WORK REQUIRED
Note each line in the data holding the string "mapCluster" and report it.
——
theorem gatherAt_buffer : ((gatherAt (some c) (some cl) n s).cluster cl).buffer = gather s n (s.cluster cl).buffer := by
  unfold gatherAt
  split
  · next none => rw [gather_unmarked none]
  · simp

end

/-- Only what stands in cores and clusters differs. -/
def OnlyNear (s t : State) : Prop := t = { s with cores := t.cores, clusters := t.clusters }

namespace OnlyNear

variable {s t u : State}

theorem refl (s : State) : OnlyNear s s := rfl
theorem trans (h : OnlyNear s t) (g : OnlyNear t u) : OnlyNear s u := by unfold OnlyNear at h g ⊢; rw [g, h]
theorem symm (h : OnlyNear s t) : OnlyNear t s := by unfold OnlyNear at h ⊢; rw [h]
theorem mapCore (c : CoreId) (f : Core → Core) (s : State) : OnlyNear s (mapCore c f s) := rfl
theorem mapCluster (c : ClusterId) (f : Cluster → Cluster) (s : State) : OnlyNear s (mapCluster c f s) := rfl

theorem gatherAt (c : CoreId) (cl : ClusterId) (n : Nat) (s : State) : OnlyNear s (gatherAt (some c) (some cl) n s) := by
  unfold Machine.gatherAt
  split
  · exact refl s
  · exact (mapCore c _ s).trans (mapCluster cl _ _)

theorem marks (h : OnlyNear s t) : t.marks = s.marks := by rw [h]
theorem mem (h : OnlyNear s t) : t.mem = s.mem := by rw [h]
theorem cur (h : OnlyNear s t) : t.cur = s.cur := by rw [h]
theorem agent (h : OnlyNear s t) : t.agent = s.agent := by rw [h]; rfl

theorem joined (h : OnlyNear s t) (n : Nat) (ls : List (Nat × Line)) : joined t n ls = joined s n ls := by
  unfold Laws.joined namesOf
  simp only [h.marks, sameLine_congr h.marks h.mem]

theorem gather (h : OnlyNear s t) (n : Nat) (ls : List (Nat × Line)) : gather t n ls = gather s n ls := by
  rw [gather_eq, gather_eq]
  unfold namesOf
  simp only [h.marks, sameLine_congr h.marks h.mem]

end OnlyNear

/-- Two states agree on what the L1 of a core and the buffer of a cluster hold of a line, and on all beyond them. -/
structure AgreesAt (c : CoreId) (cl : ClusterId) (n : Nat) (s t : State) : Prop where
  rest : OnlyNear s t
  l1 : l1Line t c n = l1Line s c n
  buf : bufLine t cl n = bufLine s cl n

namespace AgreesAt

variable {c : CoreId} {cl : ClusterId} {n : Nat} {s t : State}

theorem setL1 (h : AgreesAt c cl n s t) (l : Line) : AgreesAt c cl n (setL1 c n l s) (setL1 c n l t) where
  rest := ((OnlyNear.mapCore _ _ s).symm.trans h.rest).trans (OnlyNear.mapCore _ _ t)
  l1 := by rw [l1Line_setL1_self, l1Line_setL1_self]
  buf := h.buf

theorem setBuf (h : AgreesAt c cl n s t) (l : Line) : AgreesAt c cl n (setBuf cl n l s) (setBuf cl n l t) where
  rest := ((OnlyNear.mapCluster _ _ s).symm.trans h.rest).trans (OnlyNear.mapCluster _ _ t)
  l1 := h.l1
  buf := by unfold bufLine Machine.setBuf; simp

theorem noteMiss (h : AgreesAt c cl n s t) : AgreesAt c cl n (noteMiss c s) (noteMiss c t) where
  rest := ((OnlyNear.mapCore _ _ s).symm.trans h.rest).trans (OnlyNear.mapCore _ _ t)
  l1 := by have := h.l1; unfold l1Line Machine.noteMiss at *; simpa using this
  buf := h.buf

end AgreesAt

/-! ## What a fill takes from beyond the L1 -/

section
variable {c : CoreId} {cl : ClusterId} {n : Nat} {s t : State}

theorem homeRead_agrees (h : OnlyNear s t) {w : Writer} {pa k : Nat} {va : Word} {bs : List Byte} {u : State}
    (ok : homeRead w pa k va s = .ok bs u) : u = s ∧ homeRead w pa k va t = .ok bs t := by
  unfold homeRead at ok ⊢
  rw [follow_congr h.marks h.mem]
  obtain ⟨cores, clusters, rfl⟩ : ∃ a b, t = { s with cores := a, clusters := b } := ⟨_, _, h⟩
  split at ok
  · cases ok
  · next l hops _ =>
    split at ok
    · cases ok
    · next free =>
      split at ok
      · cases ok
      · next good =>
        cases ok
        exact ⟨rfl, (if_neg free).trans (if_neg good)⟩

/-- The home answers by what is beyond the caches, and a read that goes through changes nothing. -/
theorem homeGran_agrees (h : OnlyNear s t) {w : Writer} {pa : Nat} {va : Word} {bs : List Byte} {u : State}
    (ok : homeGran w pa va s = .ok bs u) : u = s ∧ homeGran w pa va t = .ok bs t := by
  have free (k : Free) (i : Nat) : t.free k i = s.free k i := by rw [h]; rfl
  unfold homeGran at ok ⊢
  cases region : regionOf pa
  all_goals simp only [region, free] at ok ⊢
  case host => cases ok; exact ⟨rfl, rfl⟩
  case peer => cases ok; exact ⟨rfl, rfl⟩
  all_goals exact homeRead_agrees h ok

theorem bufGran_agrees (h : AgreesAt c cl n s t) {w : Writer} {ord g : Nat} {va : Word} {bs : List Byte} {u : State}
    (ok : bufGran w cl ord n g va s = .ok bs u) : ∃ v, bufGran w cl ord n g va t = .ok bs v ∧ AgreesAt c cl n u v := by
  unfold bufGran at ok ⊢
  dsimp only at ok ⊢
  rw [h.buf]
  by_cases hit : (bufLine s cl n).hits ord g 8 = true
  · rw [if_pos hit] at ok ⊢
    by_cases bad : (bufLine s cl n).bad.isSome = true
    · rw [if_pos bad] at ok
      cases ok
    · rw [if_neg bad] at ok ⊢
      cases ok
      exact ⟨t, rfl, h⟩
  · rw [if_neg hit] at ok ⊢
    split at ok
    · cases ok
    · next hs s' home =>
      obtain ⟨rfl, home'⟩ := homeGran_agrees h.rest home
      rw [home']
      cases ok
      dsimp only
      rw [h.buf]
      exact ⟨_, rfl, h.setBuf _⟩

/-- One granule of a fill. -/
def fillGran (w : Writer) (c : CoreId) (ord n : Nat) (va : Word) (g : Nat) : M Unit := fun s =>
  if (l1Line s c n).hits ord g 8 then .ok () s
  else match bufGran w (clusterOfCore c) ord n g va s with
    | .error e s' => .error e s'
    | .ok bs s' => .ok () (noteMiss c (setL1 c n ((l1Line s' c n).update true ord g bs) s'))

theorem fillGran_agrees (h : AgreesAt c (clusterOfCore c) n s t) {w : Writer} {ord g : Nat} {va : Word} {u : State}
    (ok : fillGran w c ord n va g s = .ok () u) :
    ∃ v, fillGran w c ord n va g t = .ok () v ∧ AgreesAt c (clusterOfCore c) n u v := by
  unfold fillGran at ok ⊢
  rw [h.l1]
  by_cases hit : (l1Line s c n).hits ord g 8 = true
  · rw [if_pos hit] at ok ⊢
    cases ok
    exact ⟨t, rfl, h⟩
  · rw [if_neg hit] at ok ⊢
    split at ok
    · cases ok
    · next bs s' below =>
      obtain ⟨t', below', h'⟩ := bufGran_agrees h below
      rw [below']
      cases ok
      dsimp only
      rw [h'.l1]
      exact ⟨_, rfl, (h'.setL1 _).noteMiss⟩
——
WRITTEN SOLUTION
theorem mapCluster (c : ClusterId) (f : Cluster → Cluster) (s : State) : OnlyNear s (mapCluster c f s) := rfl
  · exact (mapCore c _ s).trans (mapCluster cl _ _)
  rest := ((OnlyNear.mapCluster _ _ s).symm.trans h.rest).trans (OnlyNear.mapCluster _ _ t)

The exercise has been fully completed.